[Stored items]
------------------------------------------------------------------------

-- ==== Sys2Proof/Machine/State.lean ====
section
/-! DEFINITION. Everything the spec gives the block to hold (10_state.md R15), as plain data; the reasons a step can stop;
the state after reset (10_state.md R31). -/

namespace Sys2Proof.Machine

/-- A chunk type code: four bytes in stream order (30_encoding.md R49). -/
structure TypeCode where
  b0 : Byte
  b1 : Byte
  b2 : Byte
  b3 : Byte
deriving DecidableEq, Repr

/-- A chunk record (10_state.md R24). -/
structure Chunk where
  length : Word
  type   : TypeCode
  data   : Bytes
  crc    : Word
deriving DecidableEq, Repr

/-- The type register TR: a valid bit and four bytes (10_state.md R22). -/
structure TypeReg where
  valid : Bool
  bytes : TypeCode
deriving DecidableEq, Repr

/-- The chunk register CR: a valid bit and one chunk record (10_state.md R23). -/
structure ChunkReg where
  valid : Bool
  chunk : Chunk
deriving DecidableEq, Repr

/-- The block, its parameters and the host beside it.

`status` to `seq` are the block's state, exactly 10_state.md R15 less the constants (SIG and CRC_TABLE, in
Machine/Ops.lean) and CMD, which "holds no value between commands" (R16) and so stands in the host's event only.
A buffer is its content `IN[0..IN_LEN)`; the length registers IN_LEN and OUT_LEN are read off it (log entry 2).

`cfg`, `pending` and `answers` are the MODEL's own fields (log entries 1 and 3): the parameters, the host events still to
come (oldest first), and what the host's reads have returned (oldest first). -/
structure State where
  cfg     : Config
  status  : Byte
  arg     : Word
  result  : Word
  input   : Bytes
  output  : Bytes
  tr      : TypeReg
  cr      : ChunkReg
  seq     : List Chunk
  pending : List HostEvent
  answers : List HostAnswer
deriving DecidableEq, Repr

/-- IN_LEN, 32 bits (10_state.md R20). -/
def State.inLen (s : State) : Word := BitVec.ofNat 32 s.input.length

/-- OUT_LEN, 32 bits (10_state.md R21). -/
def State.outLen (s : State) : Word := BitVec.ofNat 32 s.output.length

/-- The block has no trap, no panic and no stuck state (60_exceptions.md R102, 93_implementation_defined.md "No behaviour
in the block is stuck"): every error is a STATUS code of a next state, so there is no fault to name. -/
inductive Fault where
deriving DecidableEq, Repr

/-- Why a step has no meaning. -/
inductive Refusal where
  /-- Raised by no meaning: an instruction of the table without a meaning yet (none is left). Safe. -/
  | notModelled (mnemonic : String)
  /-- Raised by `hostWriteIn` alone, for a host write of more than MAX_IN bytes to IN: "no such transaction exists in the
  model. A host that attempts it is outside the model" (93_implementation_defined.md U9, 30_encoding.md R50). Safe. -/
  | inputOverCapacity
deriving DecidableEq, Repr

/-- The error kinds of 60_exceptions.md R97 (every row but OK). -/
inductive ErrorKind where
  | invalidSignature
  | invalidTypeCode
  | truncatedBuffer
  | checksumMismatch
  | invalidUtf8
  | chunkNotFound
  | illegalCommand
  | operandInvalid
  | indexOutOfRange
  | capacityExceeded
deriving DecidableEq, Repr

/-- Four zero bytes. DESIGN CHOICE (log entry 5): what TR's bytes and CR's type hold at reset, where 10_state.md R31 says
"unspecified and unreadable". -/
def TypeCode.zero : TypeCode := ⟨0x00#8, 0x00#8, 0x00#8, 0x00#8⟩

/-- DESIGN CHOICE (log entry 5): the record CR holds at reset, behind its cleared valid bit. -/
def Chunk.zero : Chunk := ⟨0x00000000#32, TypeCode.zero, [], 0x00000000#32⟩

/-- The block right after reset (10_state.md R31, 70_reset_and_hazards.md R107), for given parameters. -/
def State.resetOf (c : Config) : State where
  cfg     := c
  status  := 0x00#8
  arg     := 0x00000000#32
  result  := 0x00000000#32
  input   := []
  output  := []
  tr      := ⟨false, TypeCode.zero⟩
  cr      := ⟨false, Chunk.zero⟩
  seq     := []
  pending := []
  answers := []

/-- The block right after reset with the parameters of 95_test_vectors.md (log entry 1) and no host event to come. -/
def State.reset : State := State.resetOf Config.vectors

end Sys2Proof.Machine
end

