-- ==== Sys2Proof/Machine/Ops.lean ====
section
/-! DEFINITION. The named operations over the block's registers, buffers and store; ending a command with an error or with
success; the two ROMs and the functions every unit shares (the checksum and the big-endian codec). -/

namespace Sys2Proof.Machine

/-! ## Register, buffer and store writes (`X <- v`, 00_scope.md R12) -/

/-- `STATUS <- v` (10_state.md R17). -/
def State.setStatus (v : Byte) (s : State) : State := { s with status := v }

/-- `ARG <- v`, by the host only (10_state.md R18). -/
def State.setArg (v : Word) (s : State) : State := { s with arg := v }

/-- `RESULT <- v` (10_state.md R19). -/
def State.setResult (v : Word) (s : State) : State := { s with result := v }

/-- `IN[0..|b|) <- b, IN_LEN <- |b|`, by the host only (10_state.md R20). -/
def State.setInput (b : Bytes) (s : State) : State := { s with input := b }

/-- `MemWrite(0, |v|, v)`: `v` becomes the whole content of OUT and OUT_LEN its length (00_scope.md R12, 10_state.md R21). -/
def State.memWrite (v : Bytes) (s : State) : State := { s with output := v }

/-- `TR.bytes <- t; TR.valid <- 1` (10_state.md R22). -/
def State.loadType (t : TypeCode) (s : State) : State := { s with tr := ⟨true, t⟩ }

/-- `CR <- c; CR.valid <- 1` (10_state.md R23); a value copy (R30). -/
def State.loadChunk (c : Chunk) (s : State) : State := { s with cr := ⟨true, c⟩ }

/-- `SEQ <- l` (10_state.md R25). -/
def State.setSeq (l : List Chunk) (s : State) : State := { s with seq := l }

/-- The host events still to come (log entry 3). -/
def State.setPending (l : List HostEvent) (s : State) : State := { s with pending := l }

/-- A host read returns `a`: the newest answer stands last (log entry 3). -/
def State.answer (a : HostAnswer) (s : State) : State := { s with answers := s.answers ++ [a] }

/-! ## Ending a command -/

/-- `raise E`: `STATUS <- code(E)` and no other state change (60_exceptions.md R98). This is all the block has in the place of
taking an exception; there is no trap entry, no saved state and no return (R102). -/
def State.raise (e : ErrorKind) (s : State) : State := s.setStatus e.code

/-- A command ends in error `e`, and the next command runs normally (60_exceptions.md R98, R102). -/
def fail (e : ErrorKind) (s : State) : Host.Outcome State Fault Refusal := .next (s.raise e)

/-- A command completes: `STATUS <- 0x00`, so STATUS is not sticky (60_exceptions.md R99). -/
def done (s : State) : Host.Outcome State Fault Refusal := .next (s.setStatus statusOk)

/-- A byte result of declared size `n` goes to OUT if it fits: CapacityExceeded when `n > MAX_OUT`, and OUT is then
unchanged (10_state.md R21, 92_eei_decisions.md D8). The comparison is exact (D31). -/
def emit (n : Nat) (v : Bytes) (s : State) : Host.Outcome State Fault Refusal :=
  if s.cfg.maxOut < n then fail .capacityExceeded s else done (s.memWrite v)

/-! ## ROM (20_memory.md R33) -/

/-- SIG (10_state.md R26). -/
def sig : Bytes := [0x89#8, 0x50#8, 0x4E#8, 0x47#8, 0x0D#8, 0x0A#8, 0x1A#8, 0x0A#8]

/-- One bit of the checksum: shift right, and XOR the reflected polynomial if the bit shifted out was 1 (40_crc_u32.md R53). -/
def crcBit (c : Word) : Word :=
  if c.getLsbD 0 then (c >>> 1) ^^^ 0xEDB88320#32 else c >>> 1

/-- `k` bits of the checksum. -/
def crcBits : Nat → Word → Word
  | 0, c => c
  | k + 1, c => crcBits k (crcBit c)

/-- CRC_TABLE: `T[n]` for every byte `n` (40_crc_u32.md R55, 10_state.md R27). A constant from reset (92_eei_decisions.md D28). -/
def crcTable (n : Byte) : Word := crcBits 8 (n.zeroExtend 32)

/-! ## The checksum (40_crc_u32.md) -/

/-- One byte of the bitwise form: XOR the byte in, then 8 bits, least significant first (R53). -/
def crcByte (c : Word) (b : Byte) : Word := crcBits 8 (c ^^^ b.zeroExtend 32)

/-- `crc32(M)` (R53). -/
def crc32 (m : Bytes) : Word := m.foldl crcByte 0xFFFFFFFF#32 ^^^ 0xFFFFFFFF#32

/-- One byte of the table-driven form: `T[(c XOR zext_32(b))[7:0]] XOR (c >> 8)` (R55). -/
def crcTableByte (c : Word) (b : Byte) : Word :=
  crcTable ((c ^^^ b.zeroExtend 32).extractLsb' 0 8) ^^^ (c >>> 8)

/-- `crc32_table(M)` (R55). The commands use `crc32`; 10_state.md R27 says the two give equal results. -/
def crc32Table (m : Bytes) : Word := m.foldl crcTableByte 0xFFFFFFFF#32 ^^^ 0xFFFFFFFF#32

/-! ## The big-endian codec (40_crc_u32.md) -/

/-- `be32(s)`, from the first four bytes; `none` for `|s| < 4`, where R56 leaves it undefined. -/
def be32 : Bytes → Option Word
  | b0 :: b1 :: b2 :: b3 :: _ =>
    some ((b0.zeroExtend 32 <<< 24) ||| (b1.zeroExtend 32 <<< 16) ||| (b2.zeroExtend 32 <<< 8) ||| b3.zeroExtend 32)
  | _ => none

/-- `enc32(v)`, the most significant byte first (R57, 20_memory.md R34). -/
def enc32 (v : Word) : Bytes :=
  [v.extractLsb' 24 8, v.extractLsb' 16 8, v.extractLsb' 8 8, v.extractLsb' 0 8]

/-! ## The capacity invariant of the buffers and the store -/

/-- `0 ≤ IN_LEN ≤ MAX_IN`, `0 ≤ OUT_LEN ≤ MAX_OUT`, `0 ≤ |SEQ| ≤ MAX_CHUNKS` (10_state.md R20, R21, R25). A buffer's content
is a dense byte sequence from index 0, so equal contents are equal lists and this is the whole canonical form (log entry 2). -/
def Memory.wf (s : State) : Bool :=
  decide (s.input.length ≤ s.cfg.maxIn) && decide (s.output.length ≤ s.cfg.maxOut) &&
    decide (s.seq.length ≤ s.cfg.maxChunks)

end Sys2Proof.Machine
end

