-- ==== Sys2Proof/Laws/PerInstr.lean ====
section
/-! SUPPORT. The family OpcodeRow: each command is well-formed and its command word decodes to it, whatever bytes follow. -/

namespace Sys2Proof.Laws.OpcodeRow

/-- What the opcode table says of one command. -/
def Statement (i : Instr) : Prop :=
  i.wellFormed = true ∧ decode (encode i) = .ok i ∧ ∀ rest : Bytes, decodeBytes (encode i :: rest) = .ok (i, rest)

theorem crc32 : Statement .crc32 := ⟨rfl, rfl, fun _ => rfl⟩
theorem u32Dec : Statement .u32Dec := ⟨rfl, rfl, fun _ => rfl⟩
theorem u32Enc : Statement .u32Enc := ⟨rfl, rfl, fun _ => rfl⟩
theorem typeFromStr : Statement .typeFromStr := ⟨rfl, rfl, fun _ => rfl⟩
theorem typeFromBytes : Statement .typeFromBytes := ⟨rfl, rfl, fun _ => rfl⟩
theorem typeRead : Statement .typeRead := ⟨rfl, rfl, fun _ => rfl⟩
theorem typeIsValid : Statement .typeIsValid := ⟨rfl, rfl, fun _ => rfl⟩
theorem typeIsCritical : Statement .typeIsCritical := ⟨rfl, rfl, fun _ => rfl⟩
theorem typeIsPublic : Statement .typeIsPublic := ⟨rfl, rfl, fun _ => rfl⟩
theorem typeIsReservedBitValid : Statement .typeIsReservedBitValid := ⟨rfl, rfl, fun _ => rfl⟩
theorem typeIsSafeToCopy : Statement .typeIsSafeToCopy := ⟨rfl, rfl, fun _ => rfl⟩
theorem chunkNew : Statement .chunkNew := ⟨rfl, rfl, fun _ => rfl⟩
theorem chunkParse : Statement .chunkParse := ⟨rfl, rfl, fun _ => rfl⟩
theorem chunkLength : Statement .chunkLength := ⟨rfl, rfl, fun _ => rfl⟩
theorem chunkType : Statement .chunkType := ⟨rfl, rfl, fun _ => rfl⟩
theorem chunkData : Statement .chunkData := ⟨rfl, rfl, fun _ => rfl⟩
theorem chunkCrc : Statement .chunkCrc := ⟨rfl, rfl, fun _ => rfl⟩
theorem chunkDataAsString : Statement .chunkDataAsString := ⟨rfl, rfl, fun _ => rfl⟩
theorem chunkSerialize : Statement .chunkSerialize := ⟨rfl, rfl, fun _ => rfl⟩
theorem pngClear : Statement .pngClear := ⟨rfl, rfl, fun _ => rfl⟩
theorem pngParse : Statement .pngParse := ⟨rfl, rfl, fun _ => rfl⟩
theorem pngAppend : Statement .pngAppend := ⟨rfl, rfl, fun _ => rfl⟩
theorem pngFind : Statement .pngFind := ⟨rfl, rfl, fun _ => rfl⟩
theorem pngRemoveFirst : Statement .pngRemoveFirst := ⟨rfl, rfl, fun _ => rfl⟩
theorem pngCount : Statement .pngCount := ⟨rfl, rfl, fun _ => rfl⟩
theorem pngGet : Statement .pngGet := ⟨rfl, rfl, fun _ => rfl⟩
theorem pngSerialize : Statement .pngSerialize := ⟨rfl, rfl, fun _ => rfl⟩
theorem pngSignature : Statement .pngSignature := ⟨rfl, rfl, fun _ => rfl⟩

end Sys2Proof.Laws.OpcodeRow
end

------------------------------------------------------------------------

Requirement:
Show every line of the data that includes the string "TypeReg".

Solution to this exercise:
structure TypeReg where
  tr      : TypeReg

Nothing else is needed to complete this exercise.